Precisely one of filter_fn or filter_tree must be passed.
See also equinox.is_array_like as usually a good choice of filter_fn: this will trace everything that can possible be traced, with everything else static.
See also equinox.tree_at for an easy way to create the filter_tree argument.

equinox.gradf(fun, *, filter_fn=None, filter_tree=None, **kwargs)

Wraps jax.grad.

  • fun is a pure function to JIT compile.
  • filter_fn is a callable Any -> bool. It will be called on every leaf of every PyTree that is marked as potentially requiring gradient via argnums. If it returns True, the leaf will be differentiated. If it returns False, the leaf will not be differentiated. Mutually exclusive with filter_tree.
  • filter_tree is a tree, or tuple of trees, of the same length as the number of inputs marked as potentially requiring gradient via argnums. It must have the exact same tree structure as the inputs. Every leaf must be either True or False. Each leaf of filter_tree is matched up against the corresponding input: if it is True the leaf will be differentiated; if it is False the leaf will not be differentiated. Mutually exclusive with filter_fn.
  • **kwargs are the usual other argments to jax.grad, like argnums. In particular, a leaf will only be differentiated if (a) it is filtered as being so, and (b) it is part of a PyTree that is marked through argnums.
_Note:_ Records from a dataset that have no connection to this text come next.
-- ==== Sys2Proof/Laws/PerInstr.lean ====
section
/-! SUPPORT. The family Opcode, one lemma per command: an instruction row names a defined opcode, and every 128-bit
word it may carry is well formed. -/

namespace Sys2Proof.Laws.Opcode

open Sys2Proof Sys2Proof.Machine

/-- A row that issues an instruction names an opcode of the map (R108), and nothing but the upsets restricts its word. -/
def Statement (c : Instr) : Prop :=
  ∀ op x, c.issue = some (op, x) → opcodeDefined op = true ∧ c.wf = x.ups.wf
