/-- What the entry to S5 changes: contexts' stops, ports, the memories' state and the supply record. -/
def s5Only (s t : State) : Prop := t = { s with
  parts := t.parts, ports := t.ports, flash := { s.flash with supply := t.flash.supply }
  power := { s.power with selfRefresh := t.power.selfRefresh, retention := t.power.retention, s5Wait := t.power.s5Wait
                          s5Sent := t.power.s5Sent, s5Ending := t.power.s5Ending } }

theorem s5Only_trans {s t u : State} (h : s5Only s t) (k : s5Only t u) : s5Only s u := by
  unfold s5Only at *
  rw [k, h]

/-- The port notices of S5 are sent once. -/
def s5Notices (s : State) : State :=
  if s.power.s5Sent then s else quiescePorts { s with power := { s.power with s5Sent := true } }

theorem settleS5_eq {s : State} {t : Nat} {rec_ : Bool} (h : s.power.s5Wait = some (t, rec_)) : settleS5 s =
    if !s.power.s5Sent && stopsPending s && decide (s.pll < t + ms 1) then s
    else if portsDark (s5Notices s) && memoryIdle (s5Notices s) then finishS5 (s5Notices s) t rec_ else s5Notices s := by
  unfold settleS5
  rw [h]
  rfl

theorem s5Only_notices (s : State) : s5Only s (s5Notices s) ∧ (s5Notices s).parts = s.parts ∧
    (s5Notices s).power.s5Ending = s.power.s5Ending := by
  unfold s5Notices
  split
  · exact ⟨rfl, rfl, rfl⟩
  · have hports := portsOnly_quiescePorts { s with power := { s.power with s5Sent := true } }
    unfold portsOnly at hports
    generalize quiescePorts { s with power := { s.power with s5Sent := true } } = t at *
    refine ⟨?_, by rw [hports], by rw [hports]⟩
    unfold s5Only
    rw [hports]

theorem s5Only_settle (s : State) : s5Only s (settleS5 s) ∧ (settleS5 s).parts = s.parts ∧
    (settleS5 s).power.s5Ending = s.power.s5Ending := by
  cases h : s.power.s5Wait with
  | none =>
    have hsame : settleS5 s = s := by
      unfold settleS5
      rw [h]
    rw [hsame]
    exact ⟨rfl, rfl, rfl⟩
  | some x =>
    obtain ⟨honly, hparts, hending⟩ := s5Only_notices s
    rw [settleS5_eq h]
    generalize s5Notices s = t at *
    split
    · exact ⟨rfl, rfl, rfl⟩
    · split
      · refine ⟨s5Only_trans honly ?_, hparts, hending⟩
        unfold finishS5 s5Only
        split <;> rfl
      · exact ⟨honly, hparts, hending⟩

/-- The entry's state as its stops are noted. -/
def s5Stopped (s : State) (rec_ : Bool) : State :=
  stopUnheld { s with power := { s.power with s5Wait := some (s.pll, rec_), s5Sent := false, s5Ending := none } }

theorem s5Stopped_frame (s : State) (rec_ : Bool) : s5Stopped s rec_ = { s with
    parts := (s5Stopped s rec_).parts
    power := { s.power with s5Wait := some (s.pll, rec_), s5Sent := false, s5Ending := none } } := stopUnheld_frame _
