-- ==== Sys2Proof/Machine/Mix.lean ====
section
/-! DEFINITION. The mixer registers, WMIX, and the operations with no effect, NOP and RSVD (spec/43_frame_and_mixer.md R276 to
R279). -/

namespace Sys2Proof.Machine

/-- A write to the global volume; a WMIX returns no pair. -/
def writeGvol (v : BitVec 16) (s : State) : State := { s with mix := { s.mix with gvol := v }, out := none }

/-- WMIX.GVOLL: `GVOL[7:0] <- D` (R276). -/
def execWmixGvoll (d : Byte) (s : State) : Host.Outcome State Fault Refusal :=
  .next (writeGvol (setLowByte s.mix.gvol d) s)

/-- WMIX.GVOLH: `GVOL[15:8] <- D` (R277). -/
def execWmixGvolh (d : Byte) (s : State) : Host.Outcome State Fault Refusal :=
  .next (writeGvol (setHighByte s.mix.gvol d) s)

/-- NOP: "no state change, no output pair" (R278). -/
def execNop (s : State) : Host.Outcome State Fault Refusal := .next (s.respond none)

/-- RSVD, operation codes 0x6 and 0x7: "no state change, no output pair" (R279). -/
def execRsvd6 (s : State) : Host.Outcome State Fault Refusal := .next (s.respond none)

/-- RSVD, operation codes 0x8 to 0xF: "no state change, no output pair" (R279). -/
def execRsvd8 (s : State) : Host.Outcome State Fault Refusal := .next (s.respond none)

end Sys2Proof.Machine
end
Precisely one of filter_fn or filter_tree must be passed.
See also equinox.is_inexact_array as usually a good choice of filter_fn: this will differentiate all floating-point arrays.
See also equinox.tree_at for an easy way to create the filter_tree argument.

Note that as the returned gradients must have the same structure as the inputs, then all nondifferentiable components of the input PyTrees will have gradient None. Doing a simple jax.tree_map(lambda m, g: m - lr * g, model, grad) will fail. As such Equinox provides equinox.apply_updates as a simple convenience: it will only apply the update if the gradient is not None. See below.

equinox.value_and_grad_f(fun, *, filter_fn=None, filter_tree=None, **kwargs)

Wraps jax.value_and_grad. Arguments are as equinox.gradf.

Filters

Any function Any -> bool can be used as a filter. We provide some convenient common choices.

equinox.is_array(element)

Returns True if element is a JAX array (not but a NumPy array).

equinox.is_array_like(element)

Returns True if element is a JAX array, NumPy array, or a Python float/int/bool/complex.

equinox.is_inexact_array(element)

Returns True if element is a floating point JAX array (but not a NumPy array).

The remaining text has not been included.